(Records from a data source)
===
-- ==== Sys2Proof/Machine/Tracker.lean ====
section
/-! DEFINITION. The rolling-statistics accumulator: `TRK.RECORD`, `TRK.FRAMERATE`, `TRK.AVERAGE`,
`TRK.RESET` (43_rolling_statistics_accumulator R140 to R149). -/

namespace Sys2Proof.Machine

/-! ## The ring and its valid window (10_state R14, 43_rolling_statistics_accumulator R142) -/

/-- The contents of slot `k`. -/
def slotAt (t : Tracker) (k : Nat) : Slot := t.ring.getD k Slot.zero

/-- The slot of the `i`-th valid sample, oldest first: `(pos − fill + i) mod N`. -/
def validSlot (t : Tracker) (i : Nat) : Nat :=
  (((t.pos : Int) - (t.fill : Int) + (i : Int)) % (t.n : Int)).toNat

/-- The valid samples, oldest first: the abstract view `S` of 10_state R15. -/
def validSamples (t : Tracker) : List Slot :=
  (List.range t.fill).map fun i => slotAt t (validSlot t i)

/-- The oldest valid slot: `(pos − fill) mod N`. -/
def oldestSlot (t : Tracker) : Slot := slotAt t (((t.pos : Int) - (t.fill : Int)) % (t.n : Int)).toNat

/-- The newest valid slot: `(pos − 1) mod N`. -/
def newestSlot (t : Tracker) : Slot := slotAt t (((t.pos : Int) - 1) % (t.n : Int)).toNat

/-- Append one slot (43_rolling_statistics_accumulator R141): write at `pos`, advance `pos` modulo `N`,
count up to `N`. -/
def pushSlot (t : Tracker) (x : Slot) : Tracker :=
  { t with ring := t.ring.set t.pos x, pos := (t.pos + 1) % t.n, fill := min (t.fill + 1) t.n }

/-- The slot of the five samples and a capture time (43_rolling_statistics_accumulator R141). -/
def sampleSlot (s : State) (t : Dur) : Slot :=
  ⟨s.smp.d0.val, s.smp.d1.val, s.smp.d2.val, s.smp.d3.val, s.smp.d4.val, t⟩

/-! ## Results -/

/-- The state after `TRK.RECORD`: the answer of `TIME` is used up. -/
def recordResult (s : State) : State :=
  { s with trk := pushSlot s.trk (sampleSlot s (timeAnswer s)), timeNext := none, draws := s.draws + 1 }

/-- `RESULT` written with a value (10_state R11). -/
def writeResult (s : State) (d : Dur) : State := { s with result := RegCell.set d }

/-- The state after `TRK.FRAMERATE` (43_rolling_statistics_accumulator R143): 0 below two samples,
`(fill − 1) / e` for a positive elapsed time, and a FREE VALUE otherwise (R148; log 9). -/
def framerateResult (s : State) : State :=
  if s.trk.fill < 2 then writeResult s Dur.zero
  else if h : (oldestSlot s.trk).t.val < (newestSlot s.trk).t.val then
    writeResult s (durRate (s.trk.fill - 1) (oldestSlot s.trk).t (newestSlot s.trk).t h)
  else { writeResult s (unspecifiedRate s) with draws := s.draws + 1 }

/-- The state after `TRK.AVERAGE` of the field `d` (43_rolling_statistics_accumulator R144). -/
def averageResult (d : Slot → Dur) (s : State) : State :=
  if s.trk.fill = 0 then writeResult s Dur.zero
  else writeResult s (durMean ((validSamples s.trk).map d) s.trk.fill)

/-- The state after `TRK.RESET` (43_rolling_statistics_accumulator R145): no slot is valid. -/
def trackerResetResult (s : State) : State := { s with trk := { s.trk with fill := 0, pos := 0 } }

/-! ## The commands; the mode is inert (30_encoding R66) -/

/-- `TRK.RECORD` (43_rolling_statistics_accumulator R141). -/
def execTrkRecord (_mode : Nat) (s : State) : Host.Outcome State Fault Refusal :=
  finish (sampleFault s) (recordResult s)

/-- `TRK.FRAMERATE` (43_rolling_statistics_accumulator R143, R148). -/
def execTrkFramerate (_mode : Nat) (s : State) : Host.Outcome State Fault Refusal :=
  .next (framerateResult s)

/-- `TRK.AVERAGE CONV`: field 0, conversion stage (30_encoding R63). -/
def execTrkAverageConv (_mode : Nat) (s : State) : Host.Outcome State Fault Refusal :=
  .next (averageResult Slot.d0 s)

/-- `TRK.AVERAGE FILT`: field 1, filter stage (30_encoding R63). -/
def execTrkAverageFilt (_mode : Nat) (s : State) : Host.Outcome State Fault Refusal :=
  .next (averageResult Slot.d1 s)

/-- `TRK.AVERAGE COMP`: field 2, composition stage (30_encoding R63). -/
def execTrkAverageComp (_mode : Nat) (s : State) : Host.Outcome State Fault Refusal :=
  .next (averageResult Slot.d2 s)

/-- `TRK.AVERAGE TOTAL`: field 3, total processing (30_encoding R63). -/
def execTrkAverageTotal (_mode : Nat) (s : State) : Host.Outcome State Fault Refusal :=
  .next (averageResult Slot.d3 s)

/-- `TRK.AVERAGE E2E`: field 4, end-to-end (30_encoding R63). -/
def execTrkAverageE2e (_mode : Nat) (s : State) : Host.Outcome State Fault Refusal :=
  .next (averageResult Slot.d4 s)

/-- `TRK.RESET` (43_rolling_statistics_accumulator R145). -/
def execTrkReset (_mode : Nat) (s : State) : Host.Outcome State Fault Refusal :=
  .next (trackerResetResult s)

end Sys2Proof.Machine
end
===
▶ Assignment
Where a line above contains the word "writeResult", show that line.

▶ Answer
def writeResult (s : State) (d : Dur) : State := { s with result := RegCell.set d }
  if s.trk.fill < 2 then writeResult s Dur.zero
    writeResult s (durRate (s.trk.fill - 1) (oldestSlot s.trk).t (newestSlot s.trk).t h)
  else { writeResult s (unspecifiedRate s) with draws := s.draws + 1 }
  if s.trk.fill = 0 then writeResult s Dur.zero
  else writeResult s (durMean ((validSamples s.trk).map d) s.trk.fill)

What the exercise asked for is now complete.